# Monter un disque branché sur un raspberry par réseau sur mon



## Maxmad68 (28 Octobre 2014)

Bonjour
Je possède un Raspberry Pi modèle B sur lequel est branché un disque dur externe en permanence.
Mon raspberry est sur le réseau et je voudrais savoir si par l'intermédiaire de ce raspberry, il est possible de monter mon disque dur sur mon mac par le réseau


----------



## kaos (28 Octobre 2014)

http://clementgrimal.fr/blog/2013/01/30/raspberry-pi-partage-disque-dur-usb/

Si ton mac est sous le même réseau local tu devrais voir le disque (faut il qu'il soit dans un format lisible par le mac ) exfat / Fat32


----------



## Maxmad68 (28 Octobre 2014)

Merci


----------



## bompi (28 Octobre 2014)

kaos a dit:


> http://clementgrimal.fr/blog/2013/01/30/raspberry-pi-partage-disque-dur-usb/
> 
> Si ton mac est sous le même réseau local tu devrais voir le disque (faut il qu'il soit dans un format lisible par le mac ) exfat / Fat32


Si le disque est branché sur un ordinateur, il faut effectivement que cet ordinateur soit capable de lire son système de fichiers (FAT32, ExtFS, ExFAT etc.)

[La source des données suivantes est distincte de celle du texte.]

-- ==== Sys2Proof/Laws/PerInstr.lean ====
section
/-! SUPPORT. What is said of every instruction as syntax, one lemma per constructor. -/

namespace Sys2Proof.Laws.EncodeWidth

/-- The encoder writes exactly as many bits as the word has at its place (30_encoding.md R53). -/
def Statement (i : Instr) : Prop := (encode i).length = i.place.width

theorem encPl : Statement .encPl := rfl
theorem encArl : Statement .encArl := rfl
theorem decPl : Statement .decPl := rfl
theorem decArl : Statement .decArl := rfl
theorem plHdr (len : Nat) : Statement (.plHdr len) := length_bits _ _
theorem plRun (start length : Nat) : Statement (.plRun start length) := by
  simp [Statement, encode, Instr.place, Place.width]
theorem arlZ (z : Nat) : Statement (.arlZ z) := length_bits _ _
theorem arlO (o : Nat) : Statement (.arlO o) := length_bits _ _

end Sys2Proof.Laws.EncodeWidth
end

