-- ==== Sys2Proof/Tests/Slice0.lean ====
section
/-! SUPPORT. The model's own tests, small and of one step each, with expected results from 95_test_vectors.md and the
examples of the rules; and for every statement a witness that its hypotheses can be met. -/

namespace Sys2Proof.Tests

open Sys2Proof Sys2Proof.Machine

/-- The result is a next state that passes the check. -/
def holds (r : Result) (check : State → Bool) : Bool :=
  match r with
  | .next t => check t
  | .fault _ => false
  | .refused _ => false

/-- A state in a phase of a decode pass over the bytes given, at bit `rp`. -/
def decoding (st : Strategy) (p : Phase) (bytes : List Byte) (rp : Nat) : State :=
  { State.reset with
    mode := .expand, strategy := st, phase := p, src := unpackAll bytes, srcLen := 8 * bytes.length, rp := rp }

/-- A state in a phase of an encode pass over the bits given, at bit `rp`. -/
def encoding (st : Strategy) (p : Phase) (payload : List Bit) (rp : Nat) : State :=
  { State.reset with strategy := st, phase := p, src := payload, srcLen := payload.length, rp := rp }

/-- An idle state whose host has supplied the bytes given. -/
def supplied (bytes : List Byte) : State := { State.reset with srcb := bytes, srcLen := 8 * bytes.length }

/-! ## Well-formedness refuses what does not fit (30_encoding.md R58 to R61) -/

theorem test_wf_header_too_wide : (Instr.plHdr 65536).wellFormed = false := by decide
theorem test_wf_start_too_wide : (Instr.plRun 65536 0).wellFormed = false := by decide
theorem test_wf_length_too_wide : (Instr.plRun 0 256).wellFormed = false := by decide
theorem test_wf_zero_field_too_wide : (Instr.arlZ 256).wellFormed = false := by decide
theorem test_wf_one_field_too_wide : (Instr.arlO 256).wellFormed = false := by decide
theorem test_wf_widest : (Instr.plRun 65535 255).wellFormed = true := by decide

/-! ## Decoding, words written out bit by bit (30_encoding.md R55, R58 to R61) -/

theorem test_decode_command_00 : decodeFields .command [false, false] = .encPl := by decide
theorem test_decode_command_01 : decodeFields .command [false, true] = .encArl := by decide
theorem test_decode_command_10 : decodeFields .command [true, false] = .decPl := by decide
theorem test_decode_command_11 : decodeFields .command [true, true] = .decArl := by decide

/-- 95 part 2.4: `04 04` read as a header is 1028. -/
theorem test_decode_header : decodeFields .plHeader
    [false, false, false, false, false, true, false, false, false, false, false, false, false, true, false, false]
    = .plHdr 1028 := by decide

/-- `FF FE 01` is the record of a run at 65534 of length 1 (42_position_length.md R97). -/
theorem test_decode_run_record : decodeFields .plRecord
    [true, true, true, true, true, true, true, true, true, true, true, true, true, true, true, false,
     false, false, false, false, false, false, false, true]
    = .plRun 65534 1 := by decide

theorem test_decode_zero_field :
    decodeFields .arlZero [false, false, true, false, true, true, false, true] = .arlZ 45 := by decide
theorem test_decode_one_field :
    decodeFields .arlOne [false, false, true, false, true, true, false, true] = .arlO 45 := by decide

theorem test_table_words : [decodeTableWord 8 0, decodeTableWord 8 1, decodeTableWord 8 2, decodeTableWord 8 3,
    decodeTableWord 16 8, decodeTableWord 24 0x000404, decodeTableWord 8 4]
    = [some .encPl, some .encArl, some .decPl, some .decArl, some (.plHdr 8), some (.plRun 4 4), some (.arlZ 4)] := by
  decide

/-- The `CTRL` values of 95_test_vectors.md: 1, 3, 5, 7. -/
theorem test_start_words :
    [startWord .encPl, startWord .encArl, startWord .decPl, startWord .decArl] = [1, 3, 5, 7] := by decide

/-! ## Bits and bytes (95 part 2.1) -/

theorem test_pack_pads : pack [true, false, true, true, false] = [0xB0] := by decide
theorem test_pack_two_bytes : pack [false, false, false, false, true, true, true, true, true] = [0x0F, 0x80] := by decide
theorem test_unpack_ignores_low_bits : unpack [0xB7] 5 = [true, false, true, true, false] := by decide

/-! ## The escape chain (95 part 2.2) -/

theorem test_esc_255 : escFields 255 = [255] := by decide
theorem test_esc_511 : escFields 511 = [255, 0, 255, 0, 1] := by decide

/-! ## One step of each instruction -/

/-- 95 part 2.8: `CTRL <- 1` right after reset starts `ENC.PL`; during the pass `STATUS` is 1. -/
theorem test_start_after_reset :
    holds (step (State.reset.withFetchWord 8 0)) (fun t => t.phase == .epCheck && t.statusWord == 1) = true := by decide

/-- 95 P2, pass 1 step 15: leaving the run `(4, 8)` writes `00 04 08`. -/
theorem test_encPl_leaves_run :
    holds (execEncPl { encoding .positionLength .epScan (unpackAll [0x0F, 0xF0]) 12 with rs := 4, rl := 8, inRun := true })
      (fun t => pack t.snk == [0x00, 0x04, 0x08] && t.rp == 13 && !t.inRun) = true := by decide

set_option maxRecDepth 4000 in
/-- 95 P6, pass 1 step 258: the 256th `1`. -/
theorem test_encPl_256th_one :
    holds (execEncPl { encoding .positionLength .epScan (List.replicate 256 true) 255 with rl := 255, inRun := true })
      (fun t => t.ecode == .runLengthOverflow && t.rp == 256 && t.rl == 255) = true := by decide

/-- 95 P1, pass 1 step 5: the bit differs, `ESC(4, 0)` writes `04`. -/
theorem test_encArl_run_over :
    holds (execEncArl { encoding .alternating .eaScan (unpackAll [0x0F]) 4 with rl := 4 })
      (fun t => pack t.snk == [0x04] && t.fv && t.rl == 1 && t.rp == 5) = true := by decide

/-- 95 P3, pass 1 step 301: `ESC(300, 1)` at the end writes `FF 00 2D`. -/
theorem test_encArl_end_escapes :
    holds (execEncArl { encoding .alternating .eaScan [] 0 with rl := 300, fv := true })
      (fun t => pack t.snk == [0xFF, 0x00, 0x2D] && t.phase == .finish) = true := by decide
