-- ==== Sys2Proof/Certificates/Slice0/Obligations.lean ====
section
/-! DEFINITION. The statements about HUFFCORE for the provers. Each docstring names the rule or sections it rests on. -/

open Sys2Proof Sys2Proof.Machine

/-! ## The command word -/

/-- Decoding the word of a well-formed command gives the command back, ILLEGAL's two fields at every value included
(30_encoding R106, R108, R109). -/
def Obligations.DecodeInvertsEncode : Prop :=
  ∀ i : Instr, i.wf = true → decodeWord (encode i) = i

/-- Every 32-bit word is the encoding of the well-formed command it decodes to: no word is without a command and no bit
is dropped (30_encoding R105, R108, R109). -/
def Obligations.EveryWordIsTheEncodingOfItsCommand : Prop :=
  ∀ w : Word, (decodeWord w).wf = true ∧ encode (decodeWord w) = w

/-- The words of the opcode map, written out, decode to the commands they stand for (30_encoding R108, R109). -/
def Obligations.OpcodeMapWordsDecode : Prop :=
  decodeTableWord 32 0b0000_0000_0000_0000_0000_0000_0000_0000 = some .nop ∧
  decodeTableWord 32 0b0000_0000_0000_0000_0000_0000_0000_0001 = some .freqClear ∧
  decodeTableWord 32 0b0000_0000_0000_0000_0000_0000_0000_0010 = some .freqAccum ∧
  decodeTableWord 32 0b0000_0000_0000_0000_0000_0000_0000_0011 = some .buildCodes ∧
  decodeTableWord 32 0b0000_0000_0000_0000_0000_0000_0000_0100 = some .encode ∧
  decodeTableWord 32 0b0000_0000_0000_0000_0000_0000_0000_0101 = some .compress ∧
  decodeTableWord 32 0b0000_0000_0000_0000_0000_0000_0000_0110 = some .parseHeader ∧
  decodeTableWord 32 0b0000_0000_0000_0000_0000_0000_0000_0111 = some .decompress ∧
  decodeTableWord 32 0b0000_0000_0000_0000_0000_0000_0000_1000 = some (.illegal 0x8 0) ∧
  decodeTableWord 32 0b0000_0000_0000_0000_0000_0000_0001_0101 = some (.illegal 0x5 1)

/-! ## Acceptance, dispatch and the step -/

/-- A CMD write while idle is accepted: the latch, BUSY, DONE, ERR, ERR_CODE, OVR and the three result registers take
what the rule gives, and everything else stays (45_control R292). -/
def Obligations.CmdWriteWhileIdleIsAccepted : Prop :=
  ∀ (s : State) (es : List Event) (v : Word), s.events = .host (.wr 32 0x00C v) :: es → s.busy = false →
    step s = .next { s with
      events := es
      latch :=
        { opcode := v.setWidth 4
          rsvNz := decide (v.toNat / 16 ≠ 0)
          srcAddr := s.srcAddr
          srcLen := s.srcLen
          dstAddr := s.dstAddr
          dstCap := s.dstCap }
      busy := true
      done := false
      err := false
      errCode := .ok
      ovr := false
      outLen := 0
      padCount := 0
      tableLen := 0 }
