-- ==== Sys2Proof/Laws/State.lean ====
section
/-! SUPPORT. Each named update of State, field by field: what it writes and what it leaves (true by unfolding). -/

namespace Sys2Proof.Machine

/-! ### `State.complete` -/

@[simp] theorem State.complete_latch (s : State) (e : ErrCode) : (s.complete e).latch = s.latch := rfl
@[simp] theorem State.complete_busy (s : State) (e : ErrCode) : (s.complete e).busy = false := rfl
@[simp] theorem State.complete_done (s : State) (e : ErrCode) : (s.complete e).done = true := rfl
@[simp] theorem State.complete_err (s : State) (e : ErrCode) : (s.complete e).err = e.isError := rfl
@[simp] theorem State.complete_ovr (s : State) (e : ErrCode) : (s.complete e).ovr = s.ovr := rfl
@[simp] theorem State.complete_sat (s : State) (e : ErrCode) : (s.complete e).sat = s.sat := rfl
@[simp] theorem State.complete_errCode (s : State) (e : ErrCode) : (s.complete e).errCode = e := rfl
@[simp] theorem State.complete_irqEn (s : State) (e : ErrCode) : (s.complete e).irqEn = s.irqEn := rfl
@[simp] theorem State.complete_irqStatus (s : State) (e : ErrCode) : (s.complete e).irqStatus = s.irqStatus ||| completionIrqBits e := rfl
@[simp] theorem State.complete_srcAddr (s : State) (e : ErrCode) : (s.complete e).srcAddr = s.srcAddr := rfl
@[simp] theorem State.complete_srcLen (s : State) (e : ErrCode) : (s.complete e).srcLen = s.srcLen := rfl
@[simp] theorem State.complete_dstAddr (s : State) (e : ErrCode) : (s.complete e).dstAddr = s.dstAddr := rfl
@[simp] theorem State.complete_dstCap (s : State) (e : ErrCode) : (s.complete e).dstCap = s.dstCap := rfl
@[simp] theorem State.complete_outLen (s : State) (e : ErrCode) : (s.complete e).outLen = s.outLen := rfl
@[simp] theorem State.complete_padCount (s : State) (e : ErrCode) : (s.complete e).padCount = s.padCount := rfl
@[simp] theorem State.complete_tableLen (s : State) (e : ErrCode) : (s.complete e).tableLen = s.tableLen := rfl
@[simp] theorem State.complete_freq (s : State) (e : ErrCode) : (s.complete e).freq = s.freq := rfl
@[simp] theorem State.complete_code (s : State) (e : ErrCode) : (s.complete e).code = s.code := rfl
@[simp] theorem State.complete_mem (s : State) (e : ErrCode) : (s.complete e).mem = s.mem := rfl
@[simp] theorem State.complete_race (s : State) (e : ErrCode) : (s.complete e).race = s.race := rfl
@[simp] theorem State.complete_refused (s : State) (e : ErrCode) : (s.complete e).refused = s.refused := rfl
@[simp] theorem State.complete_draws (s : State) (e : ErrCode) : (s.complete e).draws = s.draws := rfl
@[simp] theorem State.complete_events (s : State) (e : ErrCode) : (s.complete e).events = s.events := rfl
@[simp] theorem State.complete_observed (s : State) (e : ErrCode) : (s.complete e).observed = s.observed := rfl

Mais quand on y accède par réseau, on ne s'intéresse pas au système de fichiers mais au protocole réseau utilisé pour mettre le disque à disposition : NFS, SMB/CIFS, AFP etc.

Par exemple, je peux avoir une partition formatée en Ext4 sur un serveur Linux et ce dernier le partage via SMB/CIFS : un ordinateur sous Ouinedoze pourra y accéder (pourvu que les droits lui soient accordés) bien que ne connaissant pas Ext4.


----------



## Mr Raph_ (12 Mai 2015)

bompi a dit:


> Si le disque est branché sur un ordinateur, il faut effectivement que cet ordinateur soit capable de lire son système de fichiers (FAT32, ExtFS, ExFAT etc.)
> 
> Mais quand on y accède par réseau, on ne s'intéresse pas au système de fichiers mais au protocole réseau utilisé pour mettre le disque à disposition : NFS, SMB/CIFS, AFP etc.
> 
> Par exemple, je peux avoir une partition formatée en Ext4 sur un serveur Linux et ce dernier le partage via SMB/CIFS : un ordinateur sous Ouinedoze pourra y accéder (pourvu que les droits lui soient accordés) bien que ne connaissant pas Ext4.



Je dirais même plus qu'il vaut mieux utiliser un système de fichier que le système hébergeant le partage gère bien : 

Ext3 / Ext4 sut Linux
NTFS sur Windows
Sinon on risque d'avoir quelques soucis - surtout avec la FAT - et de rencontrer certaines limitations (droit, tailles de partitions, ...).


----------